Information supplied: Begin

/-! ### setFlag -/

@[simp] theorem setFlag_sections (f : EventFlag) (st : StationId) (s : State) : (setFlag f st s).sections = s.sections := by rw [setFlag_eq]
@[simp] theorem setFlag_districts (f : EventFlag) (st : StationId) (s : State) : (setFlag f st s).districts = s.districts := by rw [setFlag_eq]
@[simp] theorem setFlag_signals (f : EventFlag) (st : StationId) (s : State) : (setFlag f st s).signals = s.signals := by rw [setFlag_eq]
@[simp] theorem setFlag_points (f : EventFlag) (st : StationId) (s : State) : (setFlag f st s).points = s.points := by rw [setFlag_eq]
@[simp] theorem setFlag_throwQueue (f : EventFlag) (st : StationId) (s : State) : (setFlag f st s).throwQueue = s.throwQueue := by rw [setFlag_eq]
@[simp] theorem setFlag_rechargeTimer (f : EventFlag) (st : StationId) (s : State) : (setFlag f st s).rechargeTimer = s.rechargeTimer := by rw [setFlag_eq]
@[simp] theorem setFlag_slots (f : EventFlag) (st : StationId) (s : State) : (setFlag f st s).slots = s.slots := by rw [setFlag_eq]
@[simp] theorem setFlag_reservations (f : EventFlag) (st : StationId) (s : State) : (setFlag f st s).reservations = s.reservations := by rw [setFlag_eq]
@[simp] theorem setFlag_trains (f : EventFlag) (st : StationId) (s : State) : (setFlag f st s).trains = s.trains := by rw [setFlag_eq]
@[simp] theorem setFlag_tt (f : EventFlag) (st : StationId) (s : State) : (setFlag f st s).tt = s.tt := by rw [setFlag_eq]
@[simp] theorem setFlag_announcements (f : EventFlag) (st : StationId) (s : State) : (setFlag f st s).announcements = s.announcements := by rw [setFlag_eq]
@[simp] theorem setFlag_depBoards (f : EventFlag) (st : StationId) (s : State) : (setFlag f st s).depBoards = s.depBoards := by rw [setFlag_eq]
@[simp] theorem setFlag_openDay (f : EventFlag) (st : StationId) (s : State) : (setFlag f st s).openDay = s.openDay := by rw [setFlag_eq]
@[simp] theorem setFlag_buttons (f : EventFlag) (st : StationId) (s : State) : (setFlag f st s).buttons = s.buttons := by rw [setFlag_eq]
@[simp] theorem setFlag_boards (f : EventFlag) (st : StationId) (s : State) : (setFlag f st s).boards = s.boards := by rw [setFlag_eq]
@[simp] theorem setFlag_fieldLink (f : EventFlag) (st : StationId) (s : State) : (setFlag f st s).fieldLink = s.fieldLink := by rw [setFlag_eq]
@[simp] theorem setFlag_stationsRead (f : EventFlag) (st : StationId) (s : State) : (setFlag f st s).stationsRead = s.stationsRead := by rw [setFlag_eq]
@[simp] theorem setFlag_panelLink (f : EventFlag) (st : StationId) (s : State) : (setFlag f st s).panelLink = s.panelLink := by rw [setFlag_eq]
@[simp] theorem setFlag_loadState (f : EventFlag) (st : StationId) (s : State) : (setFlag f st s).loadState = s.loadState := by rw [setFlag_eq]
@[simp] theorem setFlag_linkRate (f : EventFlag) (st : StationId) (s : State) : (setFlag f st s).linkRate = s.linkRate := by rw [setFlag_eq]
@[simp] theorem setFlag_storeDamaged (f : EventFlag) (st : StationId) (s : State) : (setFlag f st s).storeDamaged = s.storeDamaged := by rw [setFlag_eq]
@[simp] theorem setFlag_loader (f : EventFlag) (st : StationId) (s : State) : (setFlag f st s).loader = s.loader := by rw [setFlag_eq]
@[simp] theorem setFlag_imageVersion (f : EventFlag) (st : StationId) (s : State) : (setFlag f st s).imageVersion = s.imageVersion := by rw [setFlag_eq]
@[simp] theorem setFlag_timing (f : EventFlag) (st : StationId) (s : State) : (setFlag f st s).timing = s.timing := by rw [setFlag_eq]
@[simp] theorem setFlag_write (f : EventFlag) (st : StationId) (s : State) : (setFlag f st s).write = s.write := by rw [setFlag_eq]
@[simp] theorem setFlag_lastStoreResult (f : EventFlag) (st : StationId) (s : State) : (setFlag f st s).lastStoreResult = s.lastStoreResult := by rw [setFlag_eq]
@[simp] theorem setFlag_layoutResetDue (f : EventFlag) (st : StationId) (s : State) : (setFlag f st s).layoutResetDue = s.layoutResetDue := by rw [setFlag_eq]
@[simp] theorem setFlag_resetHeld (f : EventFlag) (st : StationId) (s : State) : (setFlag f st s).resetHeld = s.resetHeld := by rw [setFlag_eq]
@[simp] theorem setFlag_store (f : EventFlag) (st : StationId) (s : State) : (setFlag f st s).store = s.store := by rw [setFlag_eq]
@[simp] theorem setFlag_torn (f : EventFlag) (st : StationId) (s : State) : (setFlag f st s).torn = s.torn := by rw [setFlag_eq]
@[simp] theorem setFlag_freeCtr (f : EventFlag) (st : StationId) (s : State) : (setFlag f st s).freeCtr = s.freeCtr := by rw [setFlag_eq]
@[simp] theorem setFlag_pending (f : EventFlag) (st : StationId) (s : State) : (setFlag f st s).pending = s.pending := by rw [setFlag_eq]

Information supplied: End

## [What is required]
Write out the listing again. Keep every character the same.

## [Exercise result]
/-! ### setFlag -/

@[simp] theorem setFlag_sections (f : EventFlag) (st : StationId) (s : State) : (setFlag f st s).sections = s.sections := by rw [setFlag_eq]
@[simp] theorem setFlag_districts (f : EventFlag) (st : StationId) (s : State) : (setFlag f st s).districts = s.districts := by rw [setFlag_eq]
@[simp] theorem setFlag_signals (f : EventFlag) (st : StationId) (s : State) : (setFlag f st s).signals = s.signals := by rw [setFlag_eq]
@[simp] theorem setFlag_points (f : EventFlag) (st : StationId) (s : State) : (setFlag f st s).points = s.points := by rw [setFlag_eq]
@[simp] theorem setFlag_throwQueue (f : EventFlag) (st : StationId) (s : State) : (setFlag f st s).throwQueue = s.throwQueue := by rw [setFlag_eq]
@[simp] theorem setFlag_rechargeTimer (f : EventFlag) (st : StationId) (s : State) : (setFlag f st s).rechargeTimer = s.rechargeTimer := by rw [setFlag_eq]
@[simp] theorem setFlag_slots (f : EventFlag) (st : StationId) (s : State) : (setFlag f st s).slots = s.slots := by rw [setFlag_eq]
@[simp] theorem setFlag_reservations (f : EventFlag) (st : StationId) (s : State) : (setFlag f st s).reservations = s.reservations := by rw [setFlag_eq]
@[simp] theorem setFlag_trains (f : EventFlag) (st : StationId) (s : State) : (setFlag f st s).trains = s.trains := by rw [setFlag_eq]
@[simp] theorem setFlag_tt (f : EventFlag) (st : StationId) (s : State) : (setFlag f st s).tt = s.tt := by rw [setFlag_eq]
@[simp] theorem setFlag_announcements (f : EventFlag) (st : StationId) (s : State) : (setFlag f st s).announcements = s.announcements := by rw [setFlag_eq]
@[simp] theorem setFlag_depBoards (f : EventFlag) (st : StationId) (s : State) : (setFlag f st s).depBoards = s.depBoards := by rw [setFlag_eq]
@[simp] theorem setFlag_openDay (f : EventFlag) (st : StationId) (s : State) : (setFlag f st s).openDay = s.openDay := by rw [setFlag_eq]
@[simp] theorem setFlag_buttons (f : EventFlag) (st : StationId) (s : State) : (setFlag f st s).buttons = s.buttons := by rw [setFlag_eq]
@[simp] theorem setFlag_boards (f : EventFlag) (st : StationId) (s : State) : (setFlag f st s).boards = s.boards := by rw [setFlag_eq]
@[simp] theorem setFlag_fieldLink (f : EventFlag) (st : StationId) (s : State) : (setFlag f st s).fieldLink = s.fieldLink := by rw [setFlag_eq]
@[simp] theorem setFlag_stationsRead (f : EventFlag) (st : StationId) (s : State) : (setFlag f st s).stationsRead = s.stationsRead := by rw [setFlag_eq]
@[simp] theorem setFlag_panelLink (f : EventFlag) (st : StationId) (s : State) : (setFlag f st s).panelLink = s.panelLink := by rw [setFlag_eq]
@[simp] theorem setFlag_loadState (f : EventFlag) (st : StationId) (s : State) : (setFlag f st s).loadState = s.loadState := by rw [setFlag_eq]
@[simp] theorem setFlag_linkRate (f : EventFlag) (st : StationId) (s : State) : (setFlag f st s).linkRate = s.linkRate := by rw [setFlag_eq]
@[simp] theorem setFlag_storeDamaged (f : EventFlag) (st : StationId) (s : State) : (setFlag f st s).storeDamaged = s.storeDamaged := by rw [setFlag_eq]
@[simp] theorem setFlag_loader (f : EventFlag) (st : StationId) (s : State) : (setFlag f st s).loader = s.loader := by rw [setFlag_eq]
@[simp] theorem setFlag_imageVersion (f : EventFlag) (st : StationId) (s : State) : (setFlag f st s).imageVersion = s.imageVersion := by rw [setFlag_eq]
@[simp] theorem setFlag_timing (f : EventFlag) (st : StationId) (s : State) : (setFlag f st s).timing = s.timing := by rw [setFlag_eq]
@[simp] theorem setFlag_write (f : EventFlag) (st : StationId) (s : State) : (setFlag f st s).write = s.write := by rw [setFlag_eq]
@[simp] theorem setFlag_lastStoreResult (f : EventFlag) (st : StationId) (s : State) : (setFlag f st s).lastStoreResult = s.lastStoreResult := by rw [setFlag_eq]
@[simp] theorem setFlag_layoutResetDue (f : EventFlag) (st : StationId) (s : State) : (setFlag f st s).layoutResetDue = s.layoutResetDue := by rw [setFlag_eq]
@[simp] theorem setFlag_resetHeld (f : EventFlag) (st : StationId) (s : State) : (setFlag f st s).resetHeld = s.resetHeld := by rw [setFlag_eq]
@[simp] theorem setFlag_store (f : EventFlag) (st : StationId) (s : State) : (setFlag f st s).store = s.store := by rw [setFlag_eq]
@[simp] theorem setFlag_torn (f : EventFlag) (st : StationId) (s : State) : (setFlag f st s).torn = s.torn := by rw [setFlag_eq]
@[simp] theorem setFlag_freeCtr (f : EventFlag) (st : StationId) (s : State) : (setFlag f st s).freeCtr = s.freeCtr := by rw [setFlag_eq]
@[simp] theorem setFlag_pending (f : EventFlag) (st : StationId) (s : State) : (setFlag f st s).pending = s.pending := by rw [setFlag_eq]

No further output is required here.